Exercise objective
From the entries below, please output exactly the lines starting at the one containing "16 n)) else none" and ending at the one containing "def assembleCall (w", both included.
#### Available data ####
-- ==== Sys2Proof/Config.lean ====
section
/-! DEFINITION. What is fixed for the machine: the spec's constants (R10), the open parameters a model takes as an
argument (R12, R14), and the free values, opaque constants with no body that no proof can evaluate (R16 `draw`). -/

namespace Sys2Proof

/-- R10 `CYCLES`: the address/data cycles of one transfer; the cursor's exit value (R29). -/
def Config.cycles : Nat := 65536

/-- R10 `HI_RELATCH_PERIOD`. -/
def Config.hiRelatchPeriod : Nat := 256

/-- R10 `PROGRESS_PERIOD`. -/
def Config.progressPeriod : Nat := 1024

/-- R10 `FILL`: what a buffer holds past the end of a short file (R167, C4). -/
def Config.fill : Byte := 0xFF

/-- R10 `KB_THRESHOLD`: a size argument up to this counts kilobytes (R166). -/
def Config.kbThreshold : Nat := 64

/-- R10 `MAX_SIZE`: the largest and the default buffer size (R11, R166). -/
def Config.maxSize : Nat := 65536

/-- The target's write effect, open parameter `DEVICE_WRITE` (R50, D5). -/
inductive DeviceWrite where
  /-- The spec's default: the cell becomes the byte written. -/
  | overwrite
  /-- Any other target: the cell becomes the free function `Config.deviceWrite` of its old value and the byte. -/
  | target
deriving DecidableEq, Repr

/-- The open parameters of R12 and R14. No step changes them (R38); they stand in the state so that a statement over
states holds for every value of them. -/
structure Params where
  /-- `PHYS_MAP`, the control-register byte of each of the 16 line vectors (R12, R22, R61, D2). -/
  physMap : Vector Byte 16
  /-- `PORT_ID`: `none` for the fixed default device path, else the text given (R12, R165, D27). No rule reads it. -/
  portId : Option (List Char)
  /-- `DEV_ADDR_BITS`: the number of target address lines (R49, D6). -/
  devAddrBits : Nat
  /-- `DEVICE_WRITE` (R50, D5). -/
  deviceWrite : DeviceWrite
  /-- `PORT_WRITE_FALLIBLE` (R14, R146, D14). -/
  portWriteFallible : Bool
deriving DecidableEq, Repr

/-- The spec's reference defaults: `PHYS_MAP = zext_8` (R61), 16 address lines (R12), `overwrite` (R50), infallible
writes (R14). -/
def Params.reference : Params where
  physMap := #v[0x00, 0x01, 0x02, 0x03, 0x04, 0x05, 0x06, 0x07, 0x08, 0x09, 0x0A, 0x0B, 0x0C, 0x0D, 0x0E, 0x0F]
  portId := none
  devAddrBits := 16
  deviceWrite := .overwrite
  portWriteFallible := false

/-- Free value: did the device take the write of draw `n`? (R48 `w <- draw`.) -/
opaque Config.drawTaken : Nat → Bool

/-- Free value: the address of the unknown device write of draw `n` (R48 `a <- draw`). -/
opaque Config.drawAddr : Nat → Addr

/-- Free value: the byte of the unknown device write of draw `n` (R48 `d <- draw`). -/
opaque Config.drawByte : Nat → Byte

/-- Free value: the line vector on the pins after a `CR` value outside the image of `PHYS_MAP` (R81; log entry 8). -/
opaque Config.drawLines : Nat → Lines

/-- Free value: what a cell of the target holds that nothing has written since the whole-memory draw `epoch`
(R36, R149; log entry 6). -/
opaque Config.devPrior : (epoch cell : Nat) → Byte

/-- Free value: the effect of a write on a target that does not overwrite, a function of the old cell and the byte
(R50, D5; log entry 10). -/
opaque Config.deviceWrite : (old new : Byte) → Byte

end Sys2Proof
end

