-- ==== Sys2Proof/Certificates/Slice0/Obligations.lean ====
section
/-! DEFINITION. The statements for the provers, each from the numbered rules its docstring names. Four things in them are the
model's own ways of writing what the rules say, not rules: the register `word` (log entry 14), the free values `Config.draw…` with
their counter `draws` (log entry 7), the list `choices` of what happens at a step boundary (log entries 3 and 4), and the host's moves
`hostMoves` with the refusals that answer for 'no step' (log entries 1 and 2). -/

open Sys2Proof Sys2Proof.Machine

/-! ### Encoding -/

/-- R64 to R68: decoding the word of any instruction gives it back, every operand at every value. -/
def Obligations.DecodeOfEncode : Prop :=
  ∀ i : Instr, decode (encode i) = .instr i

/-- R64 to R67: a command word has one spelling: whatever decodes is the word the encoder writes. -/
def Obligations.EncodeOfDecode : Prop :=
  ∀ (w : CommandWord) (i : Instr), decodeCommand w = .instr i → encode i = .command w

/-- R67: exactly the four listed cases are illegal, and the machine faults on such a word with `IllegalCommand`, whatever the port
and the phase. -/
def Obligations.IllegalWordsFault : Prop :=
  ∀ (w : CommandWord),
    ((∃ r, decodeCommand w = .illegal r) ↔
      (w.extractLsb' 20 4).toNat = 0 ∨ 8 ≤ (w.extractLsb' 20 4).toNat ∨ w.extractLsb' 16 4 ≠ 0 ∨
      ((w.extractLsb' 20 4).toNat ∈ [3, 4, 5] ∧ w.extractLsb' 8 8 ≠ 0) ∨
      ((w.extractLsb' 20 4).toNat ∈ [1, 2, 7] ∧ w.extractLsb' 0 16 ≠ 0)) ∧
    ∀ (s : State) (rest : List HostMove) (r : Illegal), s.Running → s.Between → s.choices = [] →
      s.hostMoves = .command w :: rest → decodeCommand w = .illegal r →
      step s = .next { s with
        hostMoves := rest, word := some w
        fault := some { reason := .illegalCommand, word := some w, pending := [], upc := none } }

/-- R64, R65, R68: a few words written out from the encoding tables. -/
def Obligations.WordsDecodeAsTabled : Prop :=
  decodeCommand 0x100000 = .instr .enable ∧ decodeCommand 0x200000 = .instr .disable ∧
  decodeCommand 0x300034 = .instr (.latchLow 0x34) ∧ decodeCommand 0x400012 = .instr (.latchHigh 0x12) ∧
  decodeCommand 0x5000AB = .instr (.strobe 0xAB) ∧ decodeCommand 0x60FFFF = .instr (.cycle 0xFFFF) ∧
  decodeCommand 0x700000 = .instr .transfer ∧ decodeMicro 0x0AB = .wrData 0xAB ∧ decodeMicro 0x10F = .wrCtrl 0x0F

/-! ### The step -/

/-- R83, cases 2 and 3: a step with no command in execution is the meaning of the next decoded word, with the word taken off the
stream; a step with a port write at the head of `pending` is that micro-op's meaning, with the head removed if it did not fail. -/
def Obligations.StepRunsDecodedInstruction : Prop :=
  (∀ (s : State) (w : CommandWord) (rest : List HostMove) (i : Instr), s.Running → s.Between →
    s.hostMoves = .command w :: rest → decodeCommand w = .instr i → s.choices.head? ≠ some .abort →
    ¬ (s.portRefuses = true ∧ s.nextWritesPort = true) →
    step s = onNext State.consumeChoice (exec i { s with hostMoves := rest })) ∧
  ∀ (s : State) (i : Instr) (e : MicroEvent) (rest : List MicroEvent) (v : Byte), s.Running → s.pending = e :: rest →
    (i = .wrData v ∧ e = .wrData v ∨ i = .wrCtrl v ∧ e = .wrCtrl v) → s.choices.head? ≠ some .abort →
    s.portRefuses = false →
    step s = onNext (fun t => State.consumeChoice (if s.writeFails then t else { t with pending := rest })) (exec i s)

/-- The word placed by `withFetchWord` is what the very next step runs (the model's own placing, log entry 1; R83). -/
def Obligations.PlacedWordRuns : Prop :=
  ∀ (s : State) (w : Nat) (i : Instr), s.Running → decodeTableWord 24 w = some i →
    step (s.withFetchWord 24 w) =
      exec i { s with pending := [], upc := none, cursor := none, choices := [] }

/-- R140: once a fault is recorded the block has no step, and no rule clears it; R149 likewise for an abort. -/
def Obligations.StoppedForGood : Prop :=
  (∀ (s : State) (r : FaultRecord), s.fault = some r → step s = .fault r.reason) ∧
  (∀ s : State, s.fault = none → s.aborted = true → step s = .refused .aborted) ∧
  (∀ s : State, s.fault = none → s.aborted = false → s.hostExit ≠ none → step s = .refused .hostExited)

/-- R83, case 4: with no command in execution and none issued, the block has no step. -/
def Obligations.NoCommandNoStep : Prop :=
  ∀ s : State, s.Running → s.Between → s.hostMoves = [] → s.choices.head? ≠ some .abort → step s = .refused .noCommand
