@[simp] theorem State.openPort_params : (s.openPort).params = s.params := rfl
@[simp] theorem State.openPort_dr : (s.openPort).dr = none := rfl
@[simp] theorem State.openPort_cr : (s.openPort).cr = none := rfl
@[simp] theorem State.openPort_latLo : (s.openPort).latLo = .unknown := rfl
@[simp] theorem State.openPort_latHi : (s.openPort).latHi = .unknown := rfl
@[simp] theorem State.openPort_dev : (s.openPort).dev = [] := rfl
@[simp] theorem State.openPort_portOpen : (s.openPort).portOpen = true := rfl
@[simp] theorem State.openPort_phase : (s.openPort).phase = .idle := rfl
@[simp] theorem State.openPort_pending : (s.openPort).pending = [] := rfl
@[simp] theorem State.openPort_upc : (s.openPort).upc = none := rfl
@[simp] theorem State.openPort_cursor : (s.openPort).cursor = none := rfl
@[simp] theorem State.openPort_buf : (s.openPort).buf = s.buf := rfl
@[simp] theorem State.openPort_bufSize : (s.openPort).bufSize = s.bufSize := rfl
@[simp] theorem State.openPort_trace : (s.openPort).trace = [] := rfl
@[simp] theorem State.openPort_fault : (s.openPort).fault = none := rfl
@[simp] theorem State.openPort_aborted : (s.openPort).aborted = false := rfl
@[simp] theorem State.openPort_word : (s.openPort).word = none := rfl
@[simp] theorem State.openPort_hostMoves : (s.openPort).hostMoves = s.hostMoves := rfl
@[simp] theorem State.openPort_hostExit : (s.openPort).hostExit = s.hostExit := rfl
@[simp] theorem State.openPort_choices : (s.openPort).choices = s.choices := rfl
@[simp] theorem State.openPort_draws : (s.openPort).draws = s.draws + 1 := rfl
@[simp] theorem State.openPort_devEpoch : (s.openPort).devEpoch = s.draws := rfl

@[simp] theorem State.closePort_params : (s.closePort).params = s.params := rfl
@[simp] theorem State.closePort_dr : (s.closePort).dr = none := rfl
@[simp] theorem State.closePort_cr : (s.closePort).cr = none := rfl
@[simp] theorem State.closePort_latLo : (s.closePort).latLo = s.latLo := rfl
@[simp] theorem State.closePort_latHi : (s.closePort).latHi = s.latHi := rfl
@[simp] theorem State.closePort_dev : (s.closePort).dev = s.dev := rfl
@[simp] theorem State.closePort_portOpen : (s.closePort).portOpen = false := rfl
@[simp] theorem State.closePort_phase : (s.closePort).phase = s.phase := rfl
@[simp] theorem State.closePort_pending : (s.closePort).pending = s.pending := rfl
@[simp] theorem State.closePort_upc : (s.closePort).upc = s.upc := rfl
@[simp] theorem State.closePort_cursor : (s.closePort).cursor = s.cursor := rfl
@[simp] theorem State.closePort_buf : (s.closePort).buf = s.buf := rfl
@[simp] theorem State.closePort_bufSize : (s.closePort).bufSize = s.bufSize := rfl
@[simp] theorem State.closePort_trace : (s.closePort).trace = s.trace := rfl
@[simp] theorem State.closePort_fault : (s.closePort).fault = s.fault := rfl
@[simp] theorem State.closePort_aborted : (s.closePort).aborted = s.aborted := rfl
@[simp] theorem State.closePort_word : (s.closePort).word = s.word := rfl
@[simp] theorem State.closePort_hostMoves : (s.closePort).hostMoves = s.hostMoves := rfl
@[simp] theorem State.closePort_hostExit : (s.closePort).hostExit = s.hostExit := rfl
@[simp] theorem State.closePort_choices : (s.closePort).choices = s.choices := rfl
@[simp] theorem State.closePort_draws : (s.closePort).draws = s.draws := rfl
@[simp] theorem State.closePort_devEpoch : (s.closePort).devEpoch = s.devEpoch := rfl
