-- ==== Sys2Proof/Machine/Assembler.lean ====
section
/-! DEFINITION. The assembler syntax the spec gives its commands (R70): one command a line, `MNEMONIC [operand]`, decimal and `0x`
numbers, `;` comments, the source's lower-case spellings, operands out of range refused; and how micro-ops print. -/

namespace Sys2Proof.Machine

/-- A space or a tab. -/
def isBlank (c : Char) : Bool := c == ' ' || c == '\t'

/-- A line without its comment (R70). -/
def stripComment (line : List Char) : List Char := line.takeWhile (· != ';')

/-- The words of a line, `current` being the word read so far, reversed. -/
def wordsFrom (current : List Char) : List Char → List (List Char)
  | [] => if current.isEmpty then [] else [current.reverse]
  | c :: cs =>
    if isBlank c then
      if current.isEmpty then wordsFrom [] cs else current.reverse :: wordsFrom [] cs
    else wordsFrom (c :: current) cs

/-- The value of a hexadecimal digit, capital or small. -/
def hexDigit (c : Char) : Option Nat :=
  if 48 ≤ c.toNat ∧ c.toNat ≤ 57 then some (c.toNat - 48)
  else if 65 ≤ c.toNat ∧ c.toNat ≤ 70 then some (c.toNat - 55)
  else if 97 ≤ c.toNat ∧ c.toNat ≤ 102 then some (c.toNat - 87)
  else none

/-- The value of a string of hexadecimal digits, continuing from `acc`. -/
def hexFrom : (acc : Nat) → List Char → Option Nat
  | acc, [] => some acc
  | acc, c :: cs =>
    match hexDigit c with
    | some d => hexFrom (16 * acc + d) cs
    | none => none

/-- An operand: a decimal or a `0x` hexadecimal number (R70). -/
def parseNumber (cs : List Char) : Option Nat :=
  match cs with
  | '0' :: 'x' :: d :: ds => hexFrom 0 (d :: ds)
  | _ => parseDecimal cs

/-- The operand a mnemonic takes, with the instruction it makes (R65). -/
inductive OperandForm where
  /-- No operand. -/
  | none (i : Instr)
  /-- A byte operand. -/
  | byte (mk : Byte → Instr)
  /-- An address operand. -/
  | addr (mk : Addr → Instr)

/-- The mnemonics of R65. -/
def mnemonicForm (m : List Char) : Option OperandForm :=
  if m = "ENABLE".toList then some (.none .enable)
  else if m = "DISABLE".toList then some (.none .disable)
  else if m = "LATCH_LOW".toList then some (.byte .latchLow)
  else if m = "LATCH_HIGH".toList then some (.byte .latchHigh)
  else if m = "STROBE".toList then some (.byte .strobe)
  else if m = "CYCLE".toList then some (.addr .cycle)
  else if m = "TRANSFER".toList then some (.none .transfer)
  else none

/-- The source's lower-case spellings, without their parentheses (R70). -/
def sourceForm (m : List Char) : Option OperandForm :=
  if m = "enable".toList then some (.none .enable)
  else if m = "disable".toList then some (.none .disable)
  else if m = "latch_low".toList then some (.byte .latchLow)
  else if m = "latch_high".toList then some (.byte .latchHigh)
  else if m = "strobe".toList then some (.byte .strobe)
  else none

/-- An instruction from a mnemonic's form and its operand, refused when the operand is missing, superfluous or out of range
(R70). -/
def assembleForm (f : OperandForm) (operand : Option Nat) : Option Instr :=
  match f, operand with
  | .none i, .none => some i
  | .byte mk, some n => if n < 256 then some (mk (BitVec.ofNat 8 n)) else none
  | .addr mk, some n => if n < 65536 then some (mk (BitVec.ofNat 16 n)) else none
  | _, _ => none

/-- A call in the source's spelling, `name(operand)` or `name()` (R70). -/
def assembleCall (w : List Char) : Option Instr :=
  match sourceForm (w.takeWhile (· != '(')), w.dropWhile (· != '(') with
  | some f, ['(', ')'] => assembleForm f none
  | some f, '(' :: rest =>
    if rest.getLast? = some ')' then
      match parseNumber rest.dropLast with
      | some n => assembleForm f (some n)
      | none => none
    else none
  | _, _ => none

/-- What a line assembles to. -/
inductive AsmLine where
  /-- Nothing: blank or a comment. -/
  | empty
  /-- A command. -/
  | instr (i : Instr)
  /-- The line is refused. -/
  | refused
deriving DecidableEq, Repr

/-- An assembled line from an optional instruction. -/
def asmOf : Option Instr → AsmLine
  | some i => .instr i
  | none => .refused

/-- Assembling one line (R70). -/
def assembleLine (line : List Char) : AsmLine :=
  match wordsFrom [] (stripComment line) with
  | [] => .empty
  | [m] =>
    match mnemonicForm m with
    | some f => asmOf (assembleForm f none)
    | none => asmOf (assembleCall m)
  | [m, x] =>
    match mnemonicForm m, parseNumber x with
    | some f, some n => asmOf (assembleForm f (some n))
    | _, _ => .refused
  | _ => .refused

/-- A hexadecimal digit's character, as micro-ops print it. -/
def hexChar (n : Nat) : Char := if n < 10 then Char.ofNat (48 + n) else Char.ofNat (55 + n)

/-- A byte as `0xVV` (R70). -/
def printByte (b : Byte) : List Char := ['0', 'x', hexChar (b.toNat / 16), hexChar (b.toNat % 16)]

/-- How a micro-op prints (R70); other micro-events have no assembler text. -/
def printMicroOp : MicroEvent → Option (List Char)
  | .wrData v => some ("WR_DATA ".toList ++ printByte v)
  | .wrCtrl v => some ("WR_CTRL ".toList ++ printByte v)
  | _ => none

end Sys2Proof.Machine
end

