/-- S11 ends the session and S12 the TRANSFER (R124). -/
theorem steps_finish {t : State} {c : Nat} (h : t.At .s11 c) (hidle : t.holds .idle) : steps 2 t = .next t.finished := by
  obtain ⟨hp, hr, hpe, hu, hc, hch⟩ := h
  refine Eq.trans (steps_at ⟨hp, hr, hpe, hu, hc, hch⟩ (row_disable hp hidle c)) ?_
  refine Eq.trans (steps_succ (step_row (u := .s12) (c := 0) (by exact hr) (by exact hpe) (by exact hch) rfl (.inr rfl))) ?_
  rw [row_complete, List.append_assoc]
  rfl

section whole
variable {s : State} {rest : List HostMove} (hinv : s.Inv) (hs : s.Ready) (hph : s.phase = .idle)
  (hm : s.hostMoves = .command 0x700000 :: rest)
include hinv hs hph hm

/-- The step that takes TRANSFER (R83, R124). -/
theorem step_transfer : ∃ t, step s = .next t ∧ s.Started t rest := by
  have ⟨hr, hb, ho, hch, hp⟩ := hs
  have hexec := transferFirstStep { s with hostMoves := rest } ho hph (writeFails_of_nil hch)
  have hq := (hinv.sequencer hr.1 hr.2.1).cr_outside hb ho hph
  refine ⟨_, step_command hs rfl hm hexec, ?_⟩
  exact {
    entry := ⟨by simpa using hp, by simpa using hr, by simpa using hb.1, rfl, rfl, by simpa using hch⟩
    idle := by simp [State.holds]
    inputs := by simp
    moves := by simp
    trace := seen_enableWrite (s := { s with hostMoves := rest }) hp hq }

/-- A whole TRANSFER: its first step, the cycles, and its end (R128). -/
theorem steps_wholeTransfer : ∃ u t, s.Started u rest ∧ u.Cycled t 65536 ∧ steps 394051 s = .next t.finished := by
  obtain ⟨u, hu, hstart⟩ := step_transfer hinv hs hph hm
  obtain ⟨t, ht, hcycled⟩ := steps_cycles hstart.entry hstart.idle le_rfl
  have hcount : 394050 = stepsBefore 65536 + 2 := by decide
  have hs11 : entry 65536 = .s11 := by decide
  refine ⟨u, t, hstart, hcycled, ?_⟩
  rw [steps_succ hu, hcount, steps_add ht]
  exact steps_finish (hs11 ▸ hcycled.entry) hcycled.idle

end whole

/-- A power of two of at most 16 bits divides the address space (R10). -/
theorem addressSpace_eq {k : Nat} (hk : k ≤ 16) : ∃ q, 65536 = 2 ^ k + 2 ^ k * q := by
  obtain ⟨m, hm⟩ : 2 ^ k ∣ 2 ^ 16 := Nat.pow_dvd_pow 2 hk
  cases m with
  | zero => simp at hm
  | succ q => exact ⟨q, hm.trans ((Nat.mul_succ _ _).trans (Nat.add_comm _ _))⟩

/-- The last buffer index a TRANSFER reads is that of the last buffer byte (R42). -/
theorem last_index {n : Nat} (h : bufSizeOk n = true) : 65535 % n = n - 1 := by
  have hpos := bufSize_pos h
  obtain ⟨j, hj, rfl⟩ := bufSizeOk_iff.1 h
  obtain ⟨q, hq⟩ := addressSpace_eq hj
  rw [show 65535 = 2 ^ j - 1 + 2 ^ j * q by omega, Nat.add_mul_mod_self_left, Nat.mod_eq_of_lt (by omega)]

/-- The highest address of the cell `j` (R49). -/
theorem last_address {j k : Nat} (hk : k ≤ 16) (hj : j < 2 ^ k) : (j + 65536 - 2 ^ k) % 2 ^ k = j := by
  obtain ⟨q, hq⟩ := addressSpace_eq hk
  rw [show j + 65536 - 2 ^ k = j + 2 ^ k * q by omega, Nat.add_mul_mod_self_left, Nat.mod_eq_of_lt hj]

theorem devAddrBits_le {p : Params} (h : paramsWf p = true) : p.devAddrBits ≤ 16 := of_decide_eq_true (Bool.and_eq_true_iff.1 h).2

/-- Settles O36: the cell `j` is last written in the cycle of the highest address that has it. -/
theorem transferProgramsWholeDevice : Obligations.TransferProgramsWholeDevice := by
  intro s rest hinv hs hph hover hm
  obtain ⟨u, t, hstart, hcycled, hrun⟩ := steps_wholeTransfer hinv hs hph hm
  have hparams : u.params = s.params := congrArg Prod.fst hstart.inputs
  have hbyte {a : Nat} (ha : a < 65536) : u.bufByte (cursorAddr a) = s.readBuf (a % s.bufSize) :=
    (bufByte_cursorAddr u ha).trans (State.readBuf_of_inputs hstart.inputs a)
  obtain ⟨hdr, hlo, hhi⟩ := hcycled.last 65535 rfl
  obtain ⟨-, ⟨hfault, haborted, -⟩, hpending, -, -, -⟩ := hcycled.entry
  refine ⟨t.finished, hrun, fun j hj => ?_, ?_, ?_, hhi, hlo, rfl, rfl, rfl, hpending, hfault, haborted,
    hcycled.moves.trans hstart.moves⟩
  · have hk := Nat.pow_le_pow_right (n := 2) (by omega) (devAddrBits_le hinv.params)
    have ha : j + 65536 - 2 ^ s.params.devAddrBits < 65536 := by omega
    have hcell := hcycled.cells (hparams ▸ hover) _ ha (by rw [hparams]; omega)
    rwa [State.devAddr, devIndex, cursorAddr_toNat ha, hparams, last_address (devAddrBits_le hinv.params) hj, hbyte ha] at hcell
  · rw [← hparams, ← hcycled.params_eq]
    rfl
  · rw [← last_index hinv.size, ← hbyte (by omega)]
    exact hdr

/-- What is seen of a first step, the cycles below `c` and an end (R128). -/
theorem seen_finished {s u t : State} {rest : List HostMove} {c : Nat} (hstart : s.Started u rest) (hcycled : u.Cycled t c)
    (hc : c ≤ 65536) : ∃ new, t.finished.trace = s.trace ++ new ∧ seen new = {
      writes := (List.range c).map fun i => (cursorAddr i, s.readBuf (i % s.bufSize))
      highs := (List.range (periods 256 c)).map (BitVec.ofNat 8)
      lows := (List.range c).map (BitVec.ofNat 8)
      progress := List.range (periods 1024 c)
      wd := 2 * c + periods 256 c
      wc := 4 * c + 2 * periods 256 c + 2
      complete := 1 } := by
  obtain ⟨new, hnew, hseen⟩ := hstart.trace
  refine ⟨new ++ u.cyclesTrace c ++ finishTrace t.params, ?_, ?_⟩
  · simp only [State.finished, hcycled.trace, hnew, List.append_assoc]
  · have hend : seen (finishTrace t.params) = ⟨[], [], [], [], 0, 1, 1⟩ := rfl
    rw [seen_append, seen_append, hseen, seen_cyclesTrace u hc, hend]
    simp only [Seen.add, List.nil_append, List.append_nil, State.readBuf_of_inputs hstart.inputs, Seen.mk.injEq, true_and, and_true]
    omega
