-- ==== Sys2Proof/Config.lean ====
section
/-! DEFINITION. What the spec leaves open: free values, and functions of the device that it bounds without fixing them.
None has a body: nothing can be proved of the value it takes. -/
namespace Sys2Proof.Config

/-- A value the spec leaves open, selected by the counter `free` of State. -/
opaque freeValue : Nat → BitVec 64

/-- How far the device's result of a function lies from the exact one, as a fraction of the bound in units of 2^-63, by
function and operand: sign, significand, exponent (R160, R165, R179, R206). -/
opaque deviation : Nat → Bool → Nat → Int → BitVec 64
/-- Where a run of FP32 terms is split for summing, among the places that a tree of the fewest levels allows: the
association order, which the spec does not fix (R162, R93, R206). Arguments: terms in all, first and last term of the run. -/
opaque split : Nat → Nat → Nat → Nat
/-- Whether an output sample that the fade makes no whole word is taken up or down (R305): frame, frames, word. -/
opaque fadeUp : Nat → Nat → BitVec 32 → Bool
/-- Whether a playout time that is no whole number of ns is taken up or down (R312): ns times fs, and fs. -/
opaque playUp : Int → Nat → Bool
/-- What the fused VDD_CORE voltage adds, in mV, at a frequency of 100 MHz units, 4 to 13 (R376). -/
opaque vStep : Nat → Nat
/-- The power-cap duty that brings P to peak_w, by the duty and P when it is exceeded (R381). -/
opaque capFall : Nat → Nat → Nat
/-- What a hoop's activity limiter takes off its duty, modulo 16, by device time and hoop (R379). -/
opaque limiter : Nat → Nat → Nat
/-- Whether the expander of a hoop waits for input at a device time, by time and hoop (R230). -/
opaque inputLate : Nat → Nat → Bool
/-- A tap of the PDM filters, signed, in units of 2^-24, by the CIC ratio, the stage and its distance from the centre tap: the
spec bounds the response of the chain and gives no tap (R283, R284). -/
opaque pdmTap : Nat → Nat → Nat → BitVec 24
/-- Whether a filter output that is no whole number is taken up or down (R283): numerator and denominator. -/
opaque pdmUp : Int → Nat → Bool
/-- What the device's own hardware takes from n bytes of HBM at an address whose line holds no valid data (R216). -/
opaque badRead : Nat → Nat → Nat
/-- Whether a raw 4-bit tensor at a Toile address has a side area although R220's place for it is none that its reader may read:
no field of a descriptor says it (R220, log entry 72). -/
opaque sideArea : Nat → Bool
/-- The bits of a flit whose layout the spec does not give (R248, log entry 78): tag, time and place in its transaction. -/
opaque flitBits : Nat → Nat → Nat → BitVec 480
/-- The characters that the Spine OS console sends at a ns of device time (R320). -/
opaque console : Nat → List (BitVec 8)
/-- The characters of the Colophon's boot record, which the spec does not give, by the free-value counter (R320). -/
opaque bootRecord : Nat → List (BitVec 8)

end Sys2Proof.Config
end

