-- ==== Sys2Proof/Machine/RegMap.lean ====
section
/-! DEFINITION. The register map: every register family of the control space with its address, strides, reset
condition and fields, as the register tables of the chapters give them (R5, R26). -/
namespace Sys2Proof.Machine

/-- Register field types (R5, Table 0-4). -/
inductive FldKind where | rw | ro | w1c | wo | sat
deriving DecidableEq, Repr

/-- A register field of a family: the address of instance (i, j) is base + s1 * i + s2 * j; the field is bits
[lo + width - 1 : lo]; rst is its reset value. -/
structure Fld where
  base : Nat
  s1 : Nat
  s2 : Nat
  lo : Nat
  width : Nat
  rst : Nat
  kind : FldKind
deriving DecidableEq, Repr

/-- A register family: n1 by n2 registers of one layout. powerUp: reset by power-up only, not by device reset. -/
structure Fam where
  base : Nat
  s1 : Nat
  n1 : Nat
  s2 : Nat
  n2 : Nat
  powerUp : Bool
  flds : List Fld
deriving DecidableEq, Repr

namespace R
####
Task answer
  | .addr mk, some n => if n < 65536 then some (mk (BitVec.ofNat 16 n)) else none
  | _, _ => none

/-- A call in the source's spelling, `name(operand)` or `name()` (R70). -/
def assembleCall (w : List Char) : Option Instr :=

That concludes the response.